Emily Van Vliet Perea enacts vulnerable and betrayed Bella so beautifully, it’s almost difficult to watch. When bolstered by two activist classmates, Frankie and Jo, who barely know her but care, it restores her mojo and she fights back. She files criminal charges in court and finally gets help from her single witness and a surprising confession of solidarity from that witness’s mother. Bella also performs two powerful solos (backed by the Company) in “Predator” and “No.”
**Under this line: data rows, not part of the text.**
-- ==== Sys2Proof/Laws/Operands.lean ====
section
/-! SUPPORT. The lemmas of the operands: bytes and their bits, tables indexed by symbol. -/

namespace Sys2Proof.Machine

/-! ### Bytes and bits -/

@[simp] theorem byteBits_length (b : Byte) : (byteBits b).length = 8 := rfl

theorem byteBits_byteOfBits : ∀ b7 b6 b5 b4 b3 b2 b1 b0 : Bool,
    byteBits (byteOfBits b7 b6 b5 b4 b3 b2 b1 b0) = [b7, b6, b5, b4, b3, b2, b1, b0] := by decide

theorem byteOf_byteBits : ∀ b : Byte, byteOf (byteBits b) = b := by decide +kernel

/-- The bits of a packed byte are the first eight bits of the bit-string, then pad bits. -/
theorem byteBits_byteOf (s : BitString) :
    byteBits (byteOf s) = [bitAt s 0, bitAt s 1, bitAt s 2, bitAt s 3, bitAt s 4, bitAt s 5, bitAt s 6, bitAt s 7] :=
  byteBits_byteOfBits ..

theorem packBytes_length (n : Nat) : ∀ s, (packBytes n s).length = n := by
  induction n with
  | zero => intro s; rfl
  | succ n ih => intro s; simp [packBytes, ih]

theorem flatMap_byteBits_length (bs : List Byte) : (bs.flatMap byteBits).length = 8 * bs.length := by
  induction bs with
  | nil => rfl
  | cons b bs ih => simp [List.flatMap_cons, ih]; omega

@[simp] theorem ceil8_zero : ceil8 0 = 0 := rfl

theorem ceil8_le_32 (l : Byte) : ceil8 l.toNat ≤ 32 := by
  have := l.isLt
  simp only [ceil8]; omega

theorem charBit_bitChar (b : Bool) : charBit (bitChar b) = some b := by cases b <;> decide

/-! ### Tables indexed by symbol -/

@[simp] theorem lookSym_putSym_same {α : Type} (t : Vector α Config.NSYMVALS) (c : Byte) (x : α) :
    lookSym (putSym t c x) c = x := by simp [lookSym, putSym]

theorem lookSym_putSym_ne {α : Type} (t : Vector α Config.NSYMVALS) {c d : Byte} (x : α) (h : c ≠ d) :
    lookSym (putSym t c x) d = lookSym t d := by
  have : c.toNat ≠ d.toNat := fun e => h (BitVec.eq_of_toNat_eq e)
  simp [lookSym, putSym, this]

theorem lookSym_putSym {α : Type} (t : Vector α Config.NSYMVALS) (c d : Byte) (x : α) :
    lookSym (putSym t c x) d = if c = d then x else lookSym t d := by
  split
  · next h => subst h; simp
  · next h => exact lookSym_putSym_ne t x h

@[simp] theorem lookSym_replicate {α : Type} (x : α) (c : Byte) : lookSym (Vector.replicate _ x) c = x := by
  simp [lookSym]

@[simp] theorem getElem_mapTable {α : Type} {n : Nat} (f : α → α) (t : Vector α n) (i : Nat) (h : i < n) :
    (mapTable f t)[i] = f t[i] := by
  simp [mapTable, Vector.getElem_mk]

@[simp] theorem lookSym_mapTable {α : Type} (f : α → α) (t : Vector α Config.NSYMVALS) (c : Byte) :
    lookSym (mapTable f t) c = f (lookSym t c) := by
  simp [lookSym]

theorem mem_allSymbols (c : Byte) : c ∈ allSymbols := by
  simp only [allSymbols, List.mem_map, List.mem_range]
  exact ⟨c.toNat, c.isLt, by simp⟩

theorem allSymbols_length : allSymbols.length = 256 := by simp [allSymbols]

theorem mem_presentSymbols (freq : Vector Count Config.NSYMVALS) (c : Byte) :
    c ∈ presentSymbols freq ↔ lookSym freq c ≠ 0 := by
  simp [presentSymbols, mem_allSymbols]

end Sys2Proof.Machine
end

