-- ==== Sys2Proof/Tests/Slice0.lean ====
section
/-! SUPPORT. The model's own tests. Every expected value is copied from spec/: the encodings of 30_encoding.md, the vectors of
95_test_vectors.md, named by their ids. After them one witness per statement that has hypotheses: a state and operands that meet
all of them together. -/

namespace Sys2Proof.Tests

set_option Elab.async false

open Sys2Proof Sys2Proof.Machine

/-! ### Helpers -/

/-- A view of the next state; none when there is no next state. -/
def view {α : Type} (a : Answer) (f : State → α) : Option α :=
  match a with
  | .next t => some (f t)
  | .fault _ => none
  | .refused _ => none

/-- The state after reset with a source. -/
def fed (data : List Byte) : State := { State.reset with src := { avail := true, data := data, pos := 0 } }

/-- The state after reset, in a phase of a run, with a source. -/
def inPhase (p : Phase) (data : List Byte) : State := { fed data with phase := p, status := Status.running }

/-- A table of counts. -/
def counts (l : List (Byte × Count)) : Vector Count 256 := l.foldl (fun f x => putSym f x.1 x.2) State.reset.freq

/-- A leaf and an internal node, the fields that have no meaning zero. -/
def leafN (c : Byte) (f : Count) : Node := { kind := .leaf, sym := c, freq := f, left := 0, right := 0 }
def innerN (f : Count) (l r : ArenaIx) : Node := { kind := .internal, sym := 0, freq := f, left := l, right := r }

/-- A vector with its first entries given. -/
def firstly {α : Type} {n : Nat} (v : Vector α n) : Nat → List α → Vector α n
  | _, [] => v
  | j, x :: xs => firstly (v.setIfInBounds j x) (j + 1) xs

/-- A code table. -/
def coded (l : List (Byte × BitString)) : Vector CodeEntry 256 :=
  l.foldl (fun t x => putSym t x.1 { valid := true, len := BitVec.ofNat 8 x.2.length, bits := x.2 }) State.reset.code

/-- A decode table entry. -/
def entryN (key : BitString) (c : Byte) : DecEntry := { keylen := BitVec.ofNat 8 key.length, key := key, sym := c }

/-- Vector T1, step 3 of P1: the leaves of "aaabbc". -/
def seededT1 : State :=
  { inPhase .cBuild [] with
    freq := counts [(0x61, 3), (0x62, 2), (0x63, 1)]
    nsym := 3
    node := firstly State.reset.node 0 [leafN 0x61 3, leafN 0x62 2, leafN 0x63 1]
    inq := firstly State.reset.inq 0 [true, true, true]
    nnodes := 3 }

/-- Vector T1, step 4 of P1: after the first merge. -/
def mergedT1 : State :=
  { seededT1 with
    node := firstly State.reset.node 0 [leafN 0x61 3, leafN 0x62 2, leafN 0x63 1, innerN 3 2 1]
    inq := firstly State.reset.inq 0 [true, false, false, true]
    nnodes := 4 }

/-- Vector T1, step 5 of P1: the finished tree. -/
def builtT1 : State :=
  { mergedT1 with
    phase := .cAssign
    node := firstly State.reset.node 0 [leafN 0x61 3, leafN 0x62 2, leafN 0x63 1, innerN 3 2 1, innerN 6 0 3]
    inq := firstly State.reset.inq 0 [false, false, false, false, true]
    nnodes := 5
    root := 4 }

/-- Vector A1: the codes of "aaabbc". -/
def codesA1 : Vector CodeEntry 256 := coded [(0x61, [false]), (0x62, [true, true]), (0x63, [true, false])]

/-- P2 after its three header entries. -/
def parsedP2 (p : Phase) (data : List Byte) : State :=
  { inPhase p data with
    dtab := firstly State.reset.dtab 0 [entryN [false] 0x61, entryN [true, true] 0x62, entryN [true, false] 0x63]
    dn := 3 }

/-! ### Well-formedness: one ill-formed term per check -/

theorem test_wellFormed_reserved_op : (Instr.cmdReserved 1).wellFormed = false := by decide
theorem test_wellFormed_entry_symbol : (Instr.hdrEntry 0x00 1 [0x80]).wellFormed = false := by decide
theorem test_wellFormed_entry_too_few : (Instr.hdrEntry 0x61 9 [0xFF]).wellFormed = false := by decide
theorem test_wellFormed_entry_too_many : (Instr.hdrEntry 0x61 8 [0xFF, 0x00]).wellFormed = false := by decide
theorem test_wellFormed_entry_longest : (Instr.hdrEntry 0xFF 255 (List.replicate 32 0xFF)).wellFormed = true := by decide

/-! ### Decoding: words written out from 30_encoding.md -/

/-- R90, R91: START = 1, OP = 1. -/
theorem test_decode_compress : decodeCmd 0b10000001 = .compress := by decide
/-- Vector Q6: bits 6:3 are ignored. -/
theorem test_decode_compress_F9 : decodeCmd 0b11111001 = .compress := by decide
theorem test_decode_decompress : decodeCmd 0b10000010 = .decompress := by decide
theorem test_decode_pack : decodeCmd 0b10000011 = .pack := by decide
theorem test_decode_unpack : decodeCmd 0b10000100 = .unpack := by decide
theorem test_decode_reserved : [0b10000000, 0b10000101, 0b10000110, 0b10000111].map decodeCmd =
    [.cmdReserved 0, .cmdReserved 5, .cmdReserved 6, .cmdReserved 7] := by decide
theorem test_decode_no_start : decodeCmd 0b00000001 = .cmdNoStart 1 ∧ decodeCmd 0b01111111 = .cmdNoStart 7 := by decide
/-- R86, R87: the terminator is tried first, and only the first byte of a record is it. -/
theorem test_decode_term : decode .header [0x00, 0x61] = .ok (.hdrTerm, [0x61]) := by decide
/-- S2: `62 02 C0`. -/
theorem test_decode_entry : decode .header [0x62, 0x02, 0xC0, 0x63] = .ok (.hdrEntry 0x62 2 [0xC0], [0x63]) := by decide
/-- R81: length 9 has two code bytes, length 0 none. -/
theorem test_decode_entry_lengths : decode .header [0x61, 0x09, 0xFF, 0x80] = .ok (.hdrEntry 0x61 9 [0xFF, 0x80], []) ∧
    decode .header [0x61, 0x00, 0x62] = .ok (.hdrEntry 0x61 0 [], [0x62]) := by decide
/-- Vectors M1, M2, M5: the three ways a record is cut short. -/
theorem test_decode_short : decode .header [] = .error .noByte ∧ decode .header [0x61] = .error .noLength ∧
    decode .header [0x61, 0x09, 0xFF] = .error .codeCut := by decide
theorem test_decode_payload : decode .payload [0x00, 0x1F] = .ok (.payloadByte 0x00, [0x1F]) := by decide
theorem test_decode_table_words : decodeTableWord 8 0x81 = some .compress ∧ decodeTableWord 8 0x84 = some .unpack ∧
    decodeTableWord 8 0x00 = some (.cmdNoStart 0) ∧ decodeTableWord 0 0 = none := by decide

/-! ### Encoding -/

theorem test_encode_commands : encode .compress = some (.command, [0x81]) ∧ encode .unpack = some (.command, [0x84]) ∧
    encode (.cmdReserved 7) = some (.command, [0x87]) ∧ encode (.cmdNoStart 5) = some (.command, [0x05]) := by decide
theorem test_encode_records : encode .hdrTerm = some (.header, [0x00]) ∧
    encode (.hdrEntry 0x7A 10 [0xFF, 0x40]) = some (.header, [0x7A, 0x0A, 0xFF, 0x40]) ∧
    encode (.payloadByte 0x1F) = some (.payload, [0x1F]) ∧ encode .freqScan = none := by decide
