-- ==== Sys2Proof/Machine/Memory.lean ====
section
/-! DEFINITION. Memory as (address, byte) pairs in one canonical form: addresses strictly rising, no entry equal
to what an unlisted address reads as. It holds RAM and bitmap RAM only (spec/20_memory.md R60, R61); device
registers are fields of State. -/

namespace Sys2Proof.Machine

/-- RAM and bitmap RAM, by address. -/
abbrev Memory := List Host.Cell

/-- What an address the list does not name reads as. It is the form's own choice: a launch gives every byte of RAM and
bitmap RAM a value (`Memory.fill`), so only `State.reset` says that memory holds it. DESIGN CHOICE, log 2. -/
def blankByte : Byte := 0#8

/-- The byte at an address. -/
def Memory.read : Memory → Nat → Byte
  | [], _ => blankByte
  | (k, v) :: m, a => if k = a then v else Memory.read m a

/-- Memory with one byte changed (20_memory.md R71); keeps the canonical form. -/
def Memory.write : Memory → Nat → Byte → Memory
  | [], a, b => if b = blankByte then [] else [(a, b)]
  | (k, v) :: m, a, b =>
    if a < k then (if b = blankByte then (k, v) :: m else (a, b) :: (k, v) :: m)
    else if a = k then (if b = blankByte then m else (a, b) :: m)
    else (k, v) :: Memory.write m a b

/-- Addresses strictly rise from `lo` on and no entry is blank. -/
def Memory.wfFrom : Nat → Memory → Bool
  | _, [] => true
  | lo, (k, v) :: m => decide (lo ≤ k) && v != blankByte && Memory.wfFrom (k + 1) m

/-- The canonical form holds. -/
def Memory.wf (m : Memory) : Bool := Memory.wfFrom 0 m

/-- Every listed address is an address of RAM or bitmap RAM (20_memory.md R60). -/
def Memory.inRam (m : Memory) : Bool := m.all fun c => decide (c.1 < Config.memSize)

/-- The `n` bytes from address `a` joined little-endian, zero-extended to a word
(20_memory.md R64, R70: `{mem[addr+n-1], ..., mem[addr]}`). -/
def Memory.readLE (m : Memory) (a : Nat) : Nat → Word
  | 0 => 0#32
  | n + 1 => (m.read a).setWidth 32 ||| (Memory.readLE m (a + 1) n <<< 8)

/-- `mem[a + i] <- v[8i+7 : 8i]` for `i` from 0 to `n - 1` (20_memory.md R71). -/
def Memory.writeLE (m : Memory) (a : Nat) : Nat → Word → Memory
  | 0, _ => m
  | n + 1, v => Memory.writeLE (m.write a (v.setWidth 8)) (a + 1) n (v >>> 8)

/-- Memory that holds the given bytes from address `a` on, in its canonical form. -/
def Memory.fill : Nat → List Byte → Memory
  | _, [] => []
  | a, b :: bs => if b = blankByte then Memory.fill (a + 1) bs else (a, b) :: Memory.fill (a + 1) bs

/-- An image loaded before a run: its bytes are written, in their order, to the addresses it names in RAM and bitmap RAM
(60_exceptions.md R270). Bytes it names elsewhere are dropped: what the loader does with them is not in the
spec (91_not_in_source.md N28). DESIGN CHOICE, log 3. -/
def Memory.load (m : Memory) (image : List Host.Cell) : Memory :=
  image.foldl (fun m c => if c.1 < Config.memSize then m.write c.1 c.2 else m) m

end Sys2Proof.Machine
end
Act II deals with far heavier issues than mother-daughter or even husband-wife arguments and misunderstandings. We get an ugly depiction of how easily rape can happen among inebriated teens and how, even when reported, the victims tend to suffer a lot more than the accused who often go free. And how even a highly functional member of the community like Mary Jane Healy, who was legally prescribed opioids for pain after being in a car crash, can so easily become addicted to the drug and nearly die from a street drug overdose that all too often, nowadays, is laced with fentanyl.